Here, however, I would enter a note of caution, based not so much on my knowledge of America as of British newspapers. There exists a whole school of what journalists call stories and most people call articles. These concern some astonishing British success, usually on Broadway or in Hollywood, sometimes on Madison Avenue or even Wall Street or wherever it may be in the United States, and they tell of the loud and prolonged applause which our endeavours have elicited. On closer examination it appears that the success, though real enough, was modest in its scale, and the applause polite but perfunctory in its nature. Why we should possess this overwhelming urge to persuade ourselves that they think well of us is mysterious: but so it is. Likewise, as Mr Adrian Hamilton, who spent the last week in Paris, tells us in Friday's Independent, French newspapers and television treated the US elections much less fully than their counterparts in London. It is not as if we are specially keen on Abroad, in the normal way, for our television and newspapers are distinguished by their parochialism. But for the United States we make an exception, which they do not reciprocate.

Last week it was more justifiable - it was certainly more understandable - than it usually is, owing to the character of Mr George Bush, his relationship with Mr Blair, and our involvement in the Iraq war and its aftermath. At the beginning of the week there were stories that the Prime Minister "really" wanted Mr John Kerry to win but, naturally, could not say so publicly. He had even dispatched his emissary, Lord Gould, the focus-group king, to meet a representative of Mr Kerry. This seemed very like what a gambler or a bookmaker (who is, of course, a gambler also) does when he lays off a bet to minimise damage and risk.

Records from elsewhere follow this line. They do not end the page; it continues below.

/-- Settles O54: an operation answers alike whatever it does, and each does to the record what its rule says. -/
theorem securityRecord : Obligations.SecurityRecord := by
  unfold Obligations.SecurityRecord
  refine ⟨?message, ?done, ?failed, ?nothing, ?load, ?loadRetired, ?update, ?updateBusy, ?grace, ?minuteRetired, ?triesRetired, ?minute, ?confirm,
    ?noTrial, ?tries⟩
  case message =>
    intro busy tag m s hbusy hjob hprog
    subst hbusy
    have hkeeps := execIslandMessage_keeps false tag m (sub_refl _) (Keeps.refl _ s)
    by_cases hc : (islandMessage m s).1 = 0
    · have hexec := exec_islandOp (op := 5) (tag := tag) hjob hprog (messageOp_accepted hc)
      have ha := answered_opDone 5 tag.toNat 0 (recBytes (newRecord m s).1.newRec) (messagePended m s)
      obtain ⟨sout, hsec⟩ := sec_opDone 5 tag.toNat 0 (recBytes (newRecord m s).1.newRec) (messagePended m s)
      have hpended := sec_messagePended m s
      have hferam := ha.feram.trans ((messagePended_rest hc).feram rfl)
      refine ⟨_, hexec, hkeeps.frame hexec rfl, ?_⟩
      rw [hpended] at hsec
      generalize opDone 5 tag.toNat (0, recBytes (newRecord m s).1.newRec, messagePended m s) = t at *
      rw [hc, hsec]
      exact ⟨ha.result, ha.sent, rfl, fun _ => rfl, fun h => absurd rfl h, rfl, hferam⟩
    · have hexec := exec_islandOp (op := 5) (tag := tag) hjob hprog (messageOp_refused hc)
      have ha := answered_opDone 5 tag.toNat (islandMessage m s).1 [] (secShow (refused (msgKind m) (islandMessage m s).1 s))
      obtain ⟨sout, hsec⟩ := sec_opDone 5 tag.toNat (islandMessage m s).1 [] (secShow (refused (msgKind m) (islandMessage m s).1 s))
      have hshown : (secShow (refused (msgKind m) (islandMessage m s).1 s)).sec = s.sec := (sec_secShow _).trans (sec_refused _ _ _)
      obtain ⟨hevt, hcnt⟩ := refused_shown (msgKind m) (islandMessage m s).1 s
      have hferam := ha.feram.trans (feram_shownRefusal _ _ _)
      refine ⟨_, hexec, hkeeps.frame hexec rfl, ha.result, ha.sent, ?_, fun h => absurd h hc, fun _ => ⟨?_, ?_, ?_⟩, ?_, hferam⟩
      · rw [hsec, hshown]
      · rw [hsec, hshown]
      · rw [rb_opDone_evt, hevt]
      · rw [rf_of_reg (reg_opDone_aloof aloof_secCnt _ _ _ _ _), hcnt]
      · rw [hsec, hshown]
  case done =>
    intro busy tag copy failed p s hbusy hjob hpend hf hprog
    subst hbusy
    have hexec := exec_islandOp (op := 6) (tag := tag) hjob hprog (recordDoneOp_done (copy := copy.val) hpend hf)
    have hkeeps := execRecordDone_keeps false tag copy failed (sub_refl _) (Keeps.refl _ s)
    obtain ⟨h1, h2, h3, h4⟩ := messageEffect_taken p copy.val (withFeram (memPut s.feram (recAddr copy.val) (recBytes p.newRec)) s)
    have hferam := feram_messageEffect p copy.val (withFeram (memPut s.feram (recAddr copy.val) (recBytes p.newRec)) s)
    rw [feram_withFeram] at hferam
    rw [sec_withFeram] at h4
    refine ⟨_, hexec, hkeeps.frame hexec rfl, ?_⟩
    generalize messageEffect p copy.val (withFeram (memPut s.feram (recAddr copy.val) (recBytes p.newRec)) s) = u at *
    have ha := answered_opDone 6 tag.toNat 0 [] (secShow u)
    obtain ⟨sout, hsec⟩ := sec_opDone 6 tag.toNat 0 [] (secShow u)
    rw [sec_secShow] at hsec
    refine ⟨ha.result, ha.sent, ?_, ?_, ?_, ?_, ha.feram.trans (((secShow_keeps (sub_refl _) (Keeps.refl _ u)).feram rfl).trans hferam)⟩
    · rw [hsec, ← h4]
    · rw [hsec, ← h1]
    · rw [hsec, ← h2]
    · rw [hsec, ← h3]
  case failed =>
    intro busy tag copy failed p s hbusy hjob hpend hf hprog
    subst hbusy
    have hexec := exec_islandOp (op := 6) (tag := tag) hjob hprog (recordDoneOp_failed (copy := copy.val) hpend hf)
    have hkeeps := execRecordDone_keeps false tag copy failed (sub_refl _) (Keeps.refl _ s)
    obtain ⟨hdropped, hferam⟩ := pendDropped_shown p.kind 0x0B s
    have ha := answered_opDone 6 tag.toNat 11 [] (secShow (if p.kind = 0 then pendDropped s else refused p.kind 0x0B (pendDropped s)))
    obtain ⟨sout, hsec⟩ := sec_opDone 6 tag.toNat 11 [] (secShow (if p.kind = 0 then pendDropped s else refused p.kind 0x0B (pendDropped s)))
    rw [hdropped] at hsec
    refine ⟨_, hexec, hkeeps.frame hexec rfl, ha.result, ?_, ?_, ?_, ha.feram.trans hferam, fun hk => ?_, fun hk => ?_⟩
    · rw [hsec]
    · rw [hsec]
    · rw [hsec]
    · rw [rb_opDone_evt, if_neg hk]
      exact (refused_shown p.kind 0x0B (pendDropped s)).1
    · rw [reg_opDone_aloof aloof_secEvt, reg_opDone_aloof aloof_secCnt, if_pos hk, reg_secShow_evt (Or.inl rfl), reg_secShow_evt (Or.inr rfl)]
      exact ⟨rfl, rfl⟩
  case nothing =>
    intro busy tag copy failed s hbusy hjob hpend hprog
    subst hbusy
    have hexec := exec_islandOp (op := 6) (tag := tag) hjob hprog (recordDoneOp_none (copy := copy.val) failed hpend)
    have hkeeps := execRecordDone_keeps false tag copy failed (sub_refl _) (Keeps.refl _ s)
    have ha := answered_opDone 6 tag.toNat 1 [] s
    exact ⟨_, hexec, hkeeps.frame hexec rfl, ha.result, ha.ops, ha.srec, ha.feram⟩
  case load =>
    intro busy tag blown s hbusy hjob hret hprog
    subst hbusy
    have hexec : exec (.loadrec false tag blown) s = .next (opDone 7 tag.toNat (0, [], loadRec blown s)) :=
      exec_islandOp (f := fun t => (if t.sec.retired then 0x0D else 0, [], loadRec blown t)) hjob hprog (by rw [if_neg (by simp [hret])])
    have hkeeps := execLoadrec_keeps false tag blown (sub_refl _) (Keeps.refl _ s)
    refine ⟨_, hexec, hkeeps.frame hexec rfl, ?_⟩
    unfold loadRec
    generalize memBytes s.feram (recAddr 0) 16384 = b0
    generalize memBytes s.feram (recAddr 1) 16384 = b1
    have ha := answered_opDone 7 tag.toNat 0 [] (loadCopies b0 b1 blown s)
    obtain ⟨sout, hsec⟩ := sec_opDone 7 tag.toNat 0 [] (loadCopies b0 b1 blown s)
    refine ⟨ha.result, ha.sent, ha.ops.trans (congrArg (· + 1) (ops_loadCopies hret)), fun h0 h1 => ?_, fun h0 h1 => ?_, fun h0 h1 hlt => ?_,
      fun h0 h1 hle => ?_, fun h0 h1 => ?_⟩
    · obtain ⟨hl, hevt⟩ := loadCopies_first (blown := blown) hret h0 h1
      rw [rb_opDone_evt, hsec]
      exact ⟨hl.srec, hl.newest, hevt⟩
    · obtain ⟨hl, hevt⟩ := loadCopies_second (blown := blown) hret h0 h1
      rw [rb_opDone_evt, hsec]
      exact ⟨hl.srec, hl.newest, hevt⟩
    · have hl := loadCopies_both (blown := blown) hret h0 h1
      rw [if_pos hlt, if_pos hlt] at hl
      rw [hsec]
      exact ⟨hl.srec, hl.newest⟩
    · have hl := loadCopies_both (blown := blown) hret h0 h1
      rw [if_neg (not_lt.mpr hle), if_neg (not_lt.mpr hle)] at hl
      rw [hsec]
      exact ⟨hl.srec, hl.newest⟩
    · obtain ⟨hno, hnewest, howner, -⟩ := loadCopies_none (blown := blown) hret h0 h1
      rw [hsec]
      exact ⟨hno, hnewest, howner⟩
  case loadRetired =>
    intro busy tag blown s hbusy hjob hret hprog
    subst hbusy
    have hexec : exec (.loadrec false tag blown) s = .next (opDone 7 tag.toNat (13, [], s)) :=
      exec_islandOp (f := fun t => (if t.sec.retired then 0x0D else 0, [], loadRec blown t)) hjob hprog
        (by rw [if_pos hret, loadRec, loadCopies_retired _ _ _ hret])
    have hkeeps := execLoadrec_keeps false tag blown (sub_refl _) (Keeps.refl _ s)
    have ha := answered_opDone 7 tag.toNat 13 [] s
    exact ⟨_, hexec, hkeeps.frame hexec rfl, ha.result, ha.ops, ha.srec⟩
  case update =>
    intro busy tag ws s hwf hbusy hjob hret hpend hprog
    subst hbusy
    have hexec := exec_updateRec (tag := tag) hwf hjob hprog (updateOp_pends (ws := ws) hret hpend)
    have hkeeps := execUpdateRec_keeps false tag ws (sub_refl _) (Keeps.refl _ s)
    refine ⟨_, hexec, hkeeps.frame hexec rfl, ?_⟩
    generalize recBytes (updatedRec ws s) = out
    have hfloor := floor_le_updatedRec ws s
    generalize updatedRec ws s = r at *
    have ha := answered_opDone 11 tag.toNat 0 out { s with sec := { s.sec with pend := some { kind := 0, newRec := r, owner := none } } }
    obtain ⟨sout, hsec⟩ := sec_opDone 11 tag.toNat 0 out { s with sec := { s.sec with pend := some { kind := 0, newRec := r, owner := none } } }
    exact ⟨ha.result, ha.sent, ha.ops, congrArg Sec.pend hsec, hfloor, ha.srec⟩
  case updateBusy =>
    intro busy tag ws p s hwf hbusy hjob hret hpend hprog
    subst hbusy
    have hexec := exec_updateRec (tag := tag) hwf hjob hprog (updateOp_busy (ws := ws) hret hpend)
    have hkeeps := execUpdateRec_keeps false tag ws (sub_refl _) (Keeps.refl _ s)
    have ha := answered_opDone 11 tag.toNat 14 [] s
    obtain ⟨sout, hsec⟩ := sec_opDone 11 tag.toNat 14 [] s
    exact ⟨_, hexec, hkeeps.frame hexec rfl, ha.result, ha.ops, (congrArg Sec.pend hsec).trans hpend, ha.srec⟩
  case grace =>
    intro s hprog
    have hexec : exec .epochGraceEnd s = .next { s with sec := { s.sec with kPrev := none } } :=
      congrArg Host.Outcome.next (if_neg (by simp [hprog]))
    exact ⟨_, hexec, (execEpochGraceEnd_keeps (sub_refl _) (Keeps.refl _ s)).frame hexec rfl, rfl⟩
  case minuteRetired =>
    intro ok s hret
    have hexec : exec (.trialMinute ok) s = .next s := congrArg Host.Outcome.next (trialMinute_retired ok hret)
    exact ⟨s, hexec, (execTrialMinute_keeps ok (sub_refl _) (Keeps.refl _ s)).frame hexec rfl, rfl⟩
  case triesRetired =>
    intro s hret
    have hexec : exec .triesReset s = .next s := congrArg Host.Outcome.next (triesReset_retired hret)
    exact ⟨s, hexec, (execTriesReset_keeps (sub_refl _) (Keeps.refl _ s)).frame hexec rfl, rfl⟩
  case minute =>
    intro ok x s hslot hret hphase hok hlimit
    subst hok
    have hexec : exec (.trialMinute true) s = .next _ := congrArg Host.Outcome.next (trialMinute_counted hslot hret hphase hlimit)
    obtain ⟨hsec, hferam⟩ := putRecord_shown (minuteRec s.sec.srec) hret
    refine ⟨_, hexec, (execTrialMinute_keeps true (sub_refl _) (Keeps.refl _ s)).frame hexec rfl, ?_⟩
    rw [hferam, hsec]
    exact ⟨rfl, rfl, rfl⟩
  case confirm =>
    intro ok x s hslot hret hphase hok hlimit hmin
    subst hok
    have hexec : exec (.trialMinute true) s = .next _ := congrArg Host.Outcome.next (trialMinute_confirms hslot hret hphase hlimit hmin)
    have hsec : (secShow (confirmShow x 1 (putRecord (confirmRec (minuteRec s.sec.srec) x) s))).sec = _ :=
      (sec_secShow _).trans ((sec_confirmShow _ _ _).trans (sec_putRecord _ hret))
    obtain ⟨hstate, hfloor, htries, htrial, -⟩ := confirmRec_confirmed (minuteRec s.sec.srec) x
    refine ⟨_, hexec, (execTrialMinute_keeps true (sub_refl _) (Keeps.refl _ s)).frame hexec rfl, ?_⟩
    rw [hsec, rb_of_reg (reg_secShow _ (by decide)), rb_secShow_evt]
    exact ⟨hstate, hfloor, htries, htrial, confirmShow_sysStat _ _ _, confirmShow_confirmed _ _ _⟩
  case noTrial =>
    intro ok s hslot
    have hexec : exec (.trialMinute ok) s = .next s := congrArg Host.Outcome.next (trialMinute_none ok hslot)
    exact ⟨s, hexec, (execTrialMinute_keeps ok (sub_refl _) (Keeps.refl _ s)).frame hexec rfl, rfl⟩
  case tries =>
    intro s hret hphase htries
    have hexec : exec .triesReset s = .next _ := congrArg Host.Outcome.next (triesReset_written hret hphase htries)
    obtain ⟨hsec, hferam⟩ := putRecord_shown { s.sec.srec with tries := 0 } hret
    refine ⟨_, hexec, (execTriesReset_keeps (sub_refl _) (Keeps.refl _ s)).frame hexec rfl, ?_⟩
    rw [hferam, hsec]
    exact ⟨rfl, rfl⟩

At the same time, however, we should recognise the advantages which a Democrat win would have given Mr Blair. He would not have been the sole surviving western war criminal, as many pre-election analyses said he would: for Mr Kerry would not have got out of Iraq any more quickly than Mr Bush and might, indeed, have stayed there for longer. But he would have the great asset, from Mr Blair's point of view, of not being Mr Bush. It would be a fresh start. The traditional Labour game of "influence" in Washington, which started with C R Attlee's visit to Harry Truman over the possible use of the atomic bomb in Korea, would enjoy a new popularity, this time with a different cast.

As it is, the official Downing Street line is that, in Mr Bush's second term, Mr Blair's influence will increase, not only because of the President's reincarnation as an author of peace and lover of concord, which sounds highly unlikely to me, but also because of his obligation to reward Mr Blair for his unstinting support in Iraq. This seems, if anything, even more implausible. Mr Bush is more likely to echo the Austrian Chancellor, Felix Schwarzenberg, in 1849, speaking of the Russians who had assisted him in some enterprise or other: "We shall astonish them with our ingratitude."

For why should Mr Bush be grateful to anybody but Mr Karl Rove? He has a majority in the Senate and the House of Representatives and will shortly have one in the Supreme Court as well. Why should he make any concessions on the Middle East, which Mr Blair says he wants, when his fundamentalist supporters of Middle America, whom Mr Rove brought out in multitudes, are even keener than the entire Jewish lobby to maintain the Biblical boundaries of Israel? Mr Bush is more likely to ask for more. Mr Blair might remember Kipling's:

"That if once you have paid him the Dane-geld

You never get rid of the Dane."

Mr Bush is unlikely to ask for help in Iran or Syria because he has quite enough on his plate already. If he did, and Mr Blair complied, Mr Blair would be brought down. He is more likely, I think, to ask for reinforcements in Iraq, whether in extra numbers or by shifting existing forces as the Black Watch have been shifted. It was Mr Blair, not Mr Geoff Hoon, who first promised that they would be home for Christmas. It now looks grim. But after last Tuesday, perhaps the worst news of all for Mr Blair is that the polls - not to mention Mr Robert Worcester - turned out to be wrong.